The trick is to give your characters well-rounded personalities with handles and triggers and buttons that you can push, pull, and tweak as needed. Say a character is the shy second daughter, the eldest is bossy and always good at everything she does. Logical conclusion is that the second daughter will feel inferior if constantly compared to her perfect elder sister. She might have a secret wild side, or fold in on herself further, berating herself for everything she perceives she has failed at. Outwardly, she might appear to be solid and immovable, great at everything she does because she’s secretly practiced becoming perfect in order to never be seen messing up, but one wrong word or betrayed trust could shatter what little worth she’s managed to convince herself she has and send her on a destructive cycle that puts her into the path of the plot.

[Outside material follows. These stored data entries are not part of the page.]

-- ==== Sys2Proof/Laws/State.lean ====
section
/-! SUPPORT. What each named update of the state does to each field, and to the views computed from the fields: one rewriting
lemma per field per update, so that a proof never unfolds a record update. -/

namespace Sys2Proof.Machine

/-! ## Fields -/

@[simp] theorem State.writeByte_params (s : State) (addr : Word) (v : Byte) : (s.writeByte addr v).params = s.params := rfl
@[simp] theorem State.writeByte_a (s : State) (addr : Word) (v : Byte) : (s.writeByte addr v).a = s.a := rfl
@[simp] theorem State.writeByte_f (s : State) (addr : Word) (v : Byte) : (s.writeByte addr v).f = s.f := rfl
@[simp] theorem State.writeByte_b (s : State) (addr : Word) (v : Byte) : (s.writeByte addr v).b = s.b := rfl
@[simp] theorem State.writeByte_c (s : State) (addr : Word) (v : Byte) : (s.writeByte addr v).c = s.c := rfl
@[simp] theorem State.writeByte_d (s : State) (addr : Word) (v : Byte) : (s.writeByte addr v).d = s.d := rfl
@[simp] theorem State.writeByte_e (s : State) (addr : Word) (v : Byte) : (s.writeByte addr v).e = s.e := rfl
@[simp] theorem State.writeByte_h (s : State) (addr : Word) (v : Byte) : (s.writeByte addr v).h = s.h := rfl
@[simp] theorem State.writeByte_l (s : State) (addr : Word) (v : Byte) : (s.writeByte addr v).l = s.l := rfl
@[simp] theorem State.writeByte_sp (s : State) (addr : Word) (v : Byte) : (s.writeByte addr v).sp = s.sp := rfl
@[simp] theorem State.writeByte_pc (s : State) (addr : Word) (v : Byte) : (s.writeByte addr v).pc = s.pc := rfl
@[simp] theorem State.writeByte_ime (s : State) (addr : Word) (v : Byte) : (s.writeByte addr v).ime = s.ime := rfl
@[simp] theorem State.writeByte_imePending (s : State) (addr : Word) (v : Byte) : (s.writeByte addr v).imePending = s.imePending := rfl
@[simp] theorem State.writeByte_haltBug (s : State) (addr : Word) (v : Byte) : (s.writeByte addr v).haltBug = s.haltBug := rfl
@[simp] theorem State.writeByte_runState (s : State) (addr : Word) (v : Byte) : (s.writeByte addr v).runState = s.runState := rfl
@[simp] theorem State.writeByte_lastError (s : State) (addr : Word) (v : Byte) : (s.writeByte addr v).lastError = s.lastError := rfl
@[simp] theorem State.writeByte_irqNow (s : State) (addr : Word) (v : Byte) : (s.writeByte addr v).irqNow = s.irqNow := rfl
@[simp] theorem State.writeByte_irqAck (s : State) (addr : Word) (v : Byte) : (s.writeByte addr v).irqAck = s.irqAck := rfl
@[simp] theorem State.writeByte_inputs (s : State) (addr : Word) (v : Byte) : (s.writeByte addr v).inputs = s.inputs := rfl
@[simp] theorem State.writeByte_boundaries (s : State) (addr : Word) (v : Byte) : (s.writeByte addr v).boundaries = s.boundaries := rfl
@[simp] theorem State.writeByte_mem (s : State) (addr : Word) (v : Byte) : (s.writeByte addr v).mem = memWrite s.mem addr.toNat v := rfl

@[simp] theorem State.writeWord_params (s : State) (addr v : Word) : (s.writeWord addr v).params = s.params := rfl
@[simp] theorem State.writeWord_a (s : State) (addr v : Word) : (s.writeWord addr v).a = s.a := rfl
@[simp] theorem State.writeWord_f (s : State) (addr v : Word) : (s.writeWord addr v).f = s.f := rfl
@[simp] theorem State.writeWord_b (s : State) (addr v : Word) : (s.writeWord addr v).b = s.b := rfl
@[simp] theorem State.writeWord_c (s : State) (addr v : Word) : (s.writeWord addr v).c = s.c := rfl
@[simp] theorem State.writeWord_d (s : State) (addr v : Word) : (s.writeWord addr v).d = s.d := rfl
@[simp] theorem State.writeWord_e (s : State) (addr v : Word) : (s.writeWord addr v).e = s.e := rfl
@[simp] theorem State.writeWord_h (s : State) (addr v : Word) : (s.writeWord addr v).h = s.h := rfl
@[simp] theorem State.writeWord_l (s : State) (addr v : Word) : (s.writeWord addr v).l = s.l := rfl
@[simp] theorem State.writeWord_sp (s : State) (addr v : Word) : (s.writeWord addr v).sp = s.sp := rfl
@[simp] theorem State.writeWord_pc (s : State) (addr v : Word) : (s.writeWord addr v).pc = s.pc := rfl
@[simp] theorem State.writeWord_ime (s : State) (addr v : Word) : (s.writeWord addr v).ime = s.ime := rfl
@[simp] theorem State.writeWord_imePending (s : State) (addr v : Word) : (s.writeWord addr v).imePending = s.imePending := rfl
@[simp] theorem State.writeWord_haltBug (s : State) (addr v : Word) : (s.writeWord addr v).haltBug = s.haltBug := rfl
@[simp] theorem State.writeWord_runState (s : State) (addr v : Word) : (s.writeWord addr v).runState = s.runState := rfl
@[simp] theorem State.writeWord_lastError (s : State) (addr v : Word) : (s.writeWord addr v).lastError = s.lastError := rfl
@[simp] theorem State.writeWord_irqNow (s : State) (addr v : Word) : (s.writeWord addr v).irqNow = s.irqNow := rfl
@[simp] theorem State.writeWord_irqAck (s : State) (addr v : Word) : (s.writeWord addr v).irqAck = s.irqAck := rfl
@[simp] theorem State.writeWord_inputs (s : State) (addr v : Word) : (s.writeWord addr v).inputs = s.inputs := rfl
@[simp] theorem State.writeWord_boundaries (s : State) (addr v : Word) : (s.writeWord addr v).boundaries = s.boundaries := rfl
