/-- The draw of the coming boundary is the first that the state fixes, or the free draw of that boundary's number. -/
theorem State.nextDraw_eq_getD (s : State) : s.nextDraw = (s.inputs[0]?).getD (freeDraw s.boundaries) := by
  rw [State.nextDraw, List.headD_eq_head?_getD, List.head?_eq_getElem?]

/-- Settles O10: one step by what its boundary samples, a run by the draws that `n` steps leave. -/
theorem stepSpendsOneDraw : Obligations.StepSpendsOneDraw := by
  refine ⟨fun s t => step_draws, fun n s t h => ?_⟩
  obtain ⟨hinputs, hboundaries⟩ := run_draws h
  rw [State.nextDraw_eq_getD, hinputs, hboundaries, List.getElem?_drop, Nat.add_zero]
  rfl

end Sys2Proof.Machine
end

section
/-! The Halted core (60_exceptions.md R709): without a request and without the stop input it idles, step after step. -/

namespace Sys2Proof.Machine

/-- A Halted core whose boundary draws nothing does no more than sample its inputs. -/
theorem step_of_idle {s : State} (hhalted : s.runState = .halted) (hquiet : s.nextDraw = ⟨none, false⟩) :
    step s = .next s.sample :=
  step_of_ended (by simp [boundaryEvent, boundaryOf, hhalted, hquiet])

/-- While no boundary draws anything, Run of a Halted core returns within no number of steps. -/
theorem runHangs_of_halted {s : State} {draws : Nat → BoundaryDraw} (hhalted : s.runState = .halted)
    (hquiet : ∀ n, draws n = ⟨none, false⟩) : RunHangs draws s := by
  intro fuel
  induction fuel generalizing s draws with
  | zero => exact hostRun_zero (by simp [hhalted]) draws
  | succ fuel ih =>
    rw [hostRun_succ (by simp [hhalted]) (step_of_idle hhalted (hquiet 0))]
    exact ih hhalted fun n => hquiet (n + 1)

/-- Settles O16: the idle step with its sampled inputs written out, and the run by induction on the number of steps. -/
theorem haltedCoreIdles : Obligations.HaltedCoreIdles := by
  refine ⟨fun s hhalted hquiet => ?_, fun s draws => runHangs_of_halted⟩
  rw [step_of_idle hhalted hquiet, State.sample, hquiet]

end Sys2Proof.Machine
end

section
/-! Frames of the 8-bit loads (40_load8.md): a load moves pc past its immediates and then writes a register or a byte. What each of the
two steps leaves unchanged, how two steps compose, and what a whole handler of that shape does. -/

namespace Sys2Proof.Machine

/-! ## One state operation each -/

/-- The registers that two operations in a row leave alone are those that neither of them writes. -/
theorem SameRegsBut.trans {written later : List Reg8} {s t u : State} (h : SameRegsBut written s t) (k : SameRegsBut later t u) :
    SameRegsBut (written ++ later) s u := by
  intro r hr
  rw [List.mem_append, not_or] at hr
  exact (k r hr.2).trans (h r hr.1)

theorem sameRegsBut_jump (s : State) (target : Word) : SameRegsBut [] s (s.jump target) := fun r _ => s.jump_reg target r

theorem sameRegsBut_writeByte (s : State) (addr : Word) (v : Byte) : SameRegsBut [] s (s.writeByte addr v) :=
  fun r _ => s.writeByte_reg addr v r

theorem sameRegsBut_setHl (s : State) (v : Word) : SameRegsBut [.h, .l] s (s.setHl v) := by
  intro r hr
  cases r with
  | h => simp at hr
  | l => simp at hr
  | _ => rfl

theorem sameControl_setHl (s : State) (v : Word) : SameControl s (s.setHl v) := ⟨rfl, rfl, rfl, rfl, rfl, rfl, rfl, rfl, rfl, rfl⟩

/-- The byte at the address of a `MemWrite`. -/
@[simp] theorem State.readByte_writeByte_same (s : State) (addr : Word) (v : Byte) : (s.writeByte addr v).readByte addr = v := by
  rw [State.readByte_writeByte, if_pos rfl]
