-- ==== Sys2Proof/Word.lean ====
section
/-! DEFINITION. The word types of RAPIDHASH-CORE (00_scope R11): every register is 64 bits wide, IBUF holds bytes, the 32-bit reader yields half words. -/

namespace Sys2Proof

/-- A `u64` of R11: the width of every register (10_state, opening paragraph). -/
abbrev Word := BitVec 64

/-- A `u32` of R11, what `read_u32` yields (R130). -/
abbrev Half := BitVec 32

/-- One byte of IBUF (R34, R60). -/
abbrev Byte := BitVec 8

end Sys2Proof
end

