-- ==== Sys2Proof/Machine/Dispatch.lean ====
section
/-! DEFINITION. `exec`: the pseudocode that a completion step runs for each command (70_reset_and_hazards R281), one arm per constructor. -/

namespace Sys2Proof.Machine

open Host (Outcome)

/-- The pseudocode of a command's rule, run on the current state (R281). -/
def exec (i : Instr) (s : State) : Host.Outcome State Fault Refusal :=
  match i with
  | .nop => Sys2Proof.Machine.execNop s
  | .init => Sys2Proof.Machine.execInit s
  | .initDs => Sys2Proof.Machine.execInitDs s
  | .write => Sys2Proof.Machine.execWrite s
  | .writei8 => Sys2Proof.Machine.execWritei8 s
  | .writei16 => Sys2Proof.Machine.execWritei16 s
  | .writei32 => Sys2Proof.Machine.execWritei32 s
  | .writei64 => Sys2Proof.Machine.execWritei64 s
  | .writei128 => Sys2Proof.Machine.execWritei128 s
  | .finish => Sys2Proof.Machine.execFinish s
  | .hash => Sys2Proof.Machine.execHash s
  | .hashDs => Sys2Proof.Machine.execHashDs s
  | .mum => Sys2Proof.Machine.execMum s
  | .mix => Sys2Proof.Machine.execMix s
  | .evolve => Sys2Proof.Machine.execEvolve s
  | .read32 => Sys2Proof.Machine.execRead32 s
  | .read64 => Sys2Proof.Machine.execRead64 s
  | .core => Sys2Proof.Machine.execCore s

end Sys2Proof.Machine
end

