-- ==== Sys2Proof/Machine/Step.lean ====
section
/-! DEFINITION. One step of the machine, and the placing of a command word where the next step runs it. -/

namespace Sys2Proof.Machine

/-- One step: the next move is performed and leaves the agenda (R280). -/
def step (s : State) : Host.Outcome State Fault Refusal :=
  match nextMove s with
  | none => .next s
  | some m => onNext State.popMove (perform m s)

/-- `s` with a command word of `nbits` bits accepted and the datapath's completion as the next move, so that the next step runs it.
It stands for the host's CMD write and its acceptance (R243): the block loads no program (log entry 1). -/
def State.withFetchWord (s : State) (nbits w : Nat) : State :=
  { s with
    fsm := .exec
    pend := some (BitVec.ofNat 64 (w % 2 ^ nbits))
    agenda := .complete :: s.agenda }

end Sys2Proof.Machine
end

There’s a big stink about Mary Sue characters, usually implied as an insult and I think this is destructive to all writers. “Mary Sue” fears cause people to end up writing female characters as weak and inept; little more than plot devices to be captured and raped. Or, they are turned the other direction and a “Strong female character” is created, which usually ends up being a male character they tacked boobs onto. Women of both types exist. Men of both types exist. Trans and non-binary gender people exist. Don’t be afraid to make your characters whatever you want them to be, so long as you never treat them as the “token” anything. They’re the people whose stories are populating the world you’re creating and you should respect them as you would respect yourself. Give them hopes, dreams, aspirations, and goals because the fun part is breaking them and forging them better.
A line that occurred in one of my stories lately was another take on “what doesn’t kill you makes you stronger.”
Humans are the strongest substance in the world. Iron rusts, steel can be broken, and to mend these things doesn’t make them better for the breaking. Only humans can heal from a wound and become stronger for having been hurt.
So hurt your characters and learn how powerful they can become.